Роман многократно увеличил узоры на пальцах, и Диана увидела крошечные вертикальные и косые линии, не вписывающиеся в привычный рисунок завитков.
— Сестра Феррер заметила, что эти аномалии проявляются сильнее, когда подскакивает температура. Она поставила в известность Дагера, он убедился, что кончики пальцев Люсьена действительно краснеют, и позвонил мне. И тогда я понял, что происходит.
Отпечатки пальцев занимали теперь всю поверхность экрана монитора, и бороздки были видны совершенно четко. Они напомнили Диане царапины — помарки…

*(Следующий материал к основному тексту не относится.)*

-- ==== Sys2Proof/Safety.lean ====
section
/-! DEFINITION. The terms in which claims about the part are stated: frames over the pieces of the state, what a
step logs, what taking a request does to the ports, and the invariants of a sound run. -/

set_option autoImplicit false

namespace Sys2Proof.Machine

/-! ### Frames -/

/-- The pieces of the state, for statements of what an event leaves unchanged. -/
inductive Piece
  | part | seconds | zones | wings | loops | scanLists | converters | classes | detectors | doors | points
  | callQueue | desks | exits | descriptors | routeLists | signs | engine | channels | log | routing | authority
  | ports | executor | queryServer | fieldOut | stationOut | pending
  deriving DecidableEq, Repr

/-- Whether two states hold a piece alike. -/
def Same (s t : State) : Piece → Prop
  | .part => t.part = s.part
  | .seconds => t.seconds = s.seconds
  | .zones => t.zones = s.zones
  | .wings => t.wings = s.wings
  | .loops => t.loops = s.loops
  | .scanLists => t.scanLists = s.scanLists
  | .converters => t.converterA = s.converterA ∧ t.converterB = s.converterB
  | .classes => t.classes = s.classes
  | .detectors => t.detectors = s.detectors
  | .doors => t.doors = s.doors
  | .points => t.points = s.points
  | .callQueue => t.callQueue = s.callQueue
  | .desks => t.desks = s.desks
  | .exits => t.exits = s.exits
  | .descriptors => t.descriptors = s.descriptors
  | .routeLists => t.routeLists = s.routeLists
  | .signs => t.signs = s.signs
  | .engine => t.engine = s.engine
  | .channels => t.channels = s.channels
  | .log => t.log = s.log ∧ t.nextSequence = s.nextSequence
  | .routing => t.routing = s.routing
  | .authority => t.authority = s.authority
  | .ports => t.ports = s.ports
  | .executor => t.rotation = s.rotation ∧ t.fireBurst = s.fireBurst
  | .queryServer => t.lastQuery = s.lastQuery
  | .fieldOut => t.fieldOut = s.fieldOut
  | .stationOut => t.stationOut = s.stationOut
  | .pending => t.pending = s.pending

/-- Every piece outside a list is unchanged from `s` to `t`. -/
def OnlyIn (ps : List Piece) (s t : State) : Prop := ∀ p, p ∉ ps → Same s t p

/-- The pieces that any event may change at its end: a port's transmitter starts, and the messages of the event
before are gone. -/
def outward : List Piece := [.ports, .fieldOut, .stationOut]

/-- The pieces that the scans of the loops, their restarts and the requests waiting on them may reach (R24 to R36). -/
def scanning : List Piece := [.zones, .wings, .loops, .scanLists, .converters, .detectors, .exits, .engine, .log]

/-- The pieces that a change of one door's contact, grants or faults may reach (R97 to R100). -/
def entering : List Piece := [.zones, .wings, .doors, .channels, .log]

/-- Every piece that a zone alarm may reach, its scan, its evacuation and its exits included (R61 to R71, R132). -/
def alarming : List Piece := scanning ++ [.doors, .points, .callQueue, .desks, .channels]

/-- The pieces in which the taking of a command is answered (R167, R168). -/
def answering : List Piece := [.executor] ++ outward

/-- The pieces that an event which changes the inputs of a door's precedence also reaches (R103, R105). -/
def doorward : List Piece := [.doors, .channels]

/-- A door record less what the end of an event may change of any door: its value and cause (R103), which of the
two closed statuses it has (R99), and its not-closed timer (R105). -/
def Door.kept (d : Door) : Door :=
  { d with
    value := .unlock, cause := .schedule, notClosedTimer := none
    status := if d.status.isClosed then .closedLocked else d.status }

/-- Every door keeps all that the end of an event does not write. -/
def DoorsKept (s t : State) : Prop := ∀ n : Fin 48, (t.door n).kept = (s.door n).kept

/-- A channel record less the values its owner writes and what follows from them. -/
def Channel.kept (c : Channel) : Channel := { c with source := .off, latched := .off, effective := .off }

/-- Outside the DOOR channels and a list of others every channel is unchanged, and no channel changes more than
its values. -/
def ChannelsKept (written : List (Fin 276)) (s t : State) : Prop :=
  ∀ n : Fin 276, (t.channel n).kept = (s.channel n).kept
    ∧ (48 ≤ n.val → n ∉ written → t.channel n = s.channel n)

/-- A selection-pass trigger has reached the Route Engine in the event from `s` to `t` (R137): an idle engine has started
a pass whose view is of the state that the event leaves, and a pass under way has its repeat flag. -/
def Triggered (s t : State) : Prop :=
  match s.engine with
  | .passing v _ => t.engine = .passing v true
  | .idle | .opening => t.engine = .passing (takeView t) false

/-! ### What an event logs -/

/-- An entry without its sequence and time. -/
structure LogItem where
  kind : EntryKind
  subject : Subject
  wing : Option (Fin 4)
  detail : Detail
  deriving DecidableEq, Repr

/-- The log and its next sequence. -/
structure LogState where
  entries : List Entry
  next : Nat
  deriving DecidableEq, Repr

/-- The log after one entry (R158, R159): above the last sequence it starts anew at 1. -/
def LogState.extend (time : Seconds) (l : LogState) (x : LogItem) : LogState :=
  let n := if l.next > Config.sequenceMax then 1 else l.next
  let held := if l.next > Config.sequenceMax then [] else l.entries
  let e : Entry :=
    { sequence := n, time := time, kind := x.kind, subject := x.subject, wing := x.wing, detail := x.detail }
  { entries := if held.length < Config.logMax then held ++ [e] else held.tail ++ [e], next := n + 1 }

/-- The log of `t` is that of `s` with the entries `xs` added at the time of `s`. -/
def Logged (s t : State) (xs : List LogItem) : Prop :=
  { entries := t.log, next := t.nextSequence : LogState }
    = xs.foldl (LogState.extend s.seconds) { entries := s.log, next := s.nextSequence }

— Эти шрамы находились под внешними слоями кожи. Белыми они остаются, потому что это шрамы от ожогов. Мертвый эпидермис, куда не поступает кровь. Жар усиливает контраст между температурой снабжаемой кровью плоти и шрамами. Классический случай: некоторые стигматы лучше видны, когда у вас высокая температура.
Диана разглядывала тонкие черточки и видела в них какие-то буквы. Полустертые и перевернутые, как в зеркале. Антрополог угадал ход ее мыслей.
— Сначала я подумал, что буквы могли быть написаны раскаленной иглой, — объяснил он. — Но эти надписи сделаны в обратном порядке, и я решил, что их можно будет расшифровать, отпечатав на бумаге — тогда они перевернутся, — и попытался использовать пропитанную чернилами губку…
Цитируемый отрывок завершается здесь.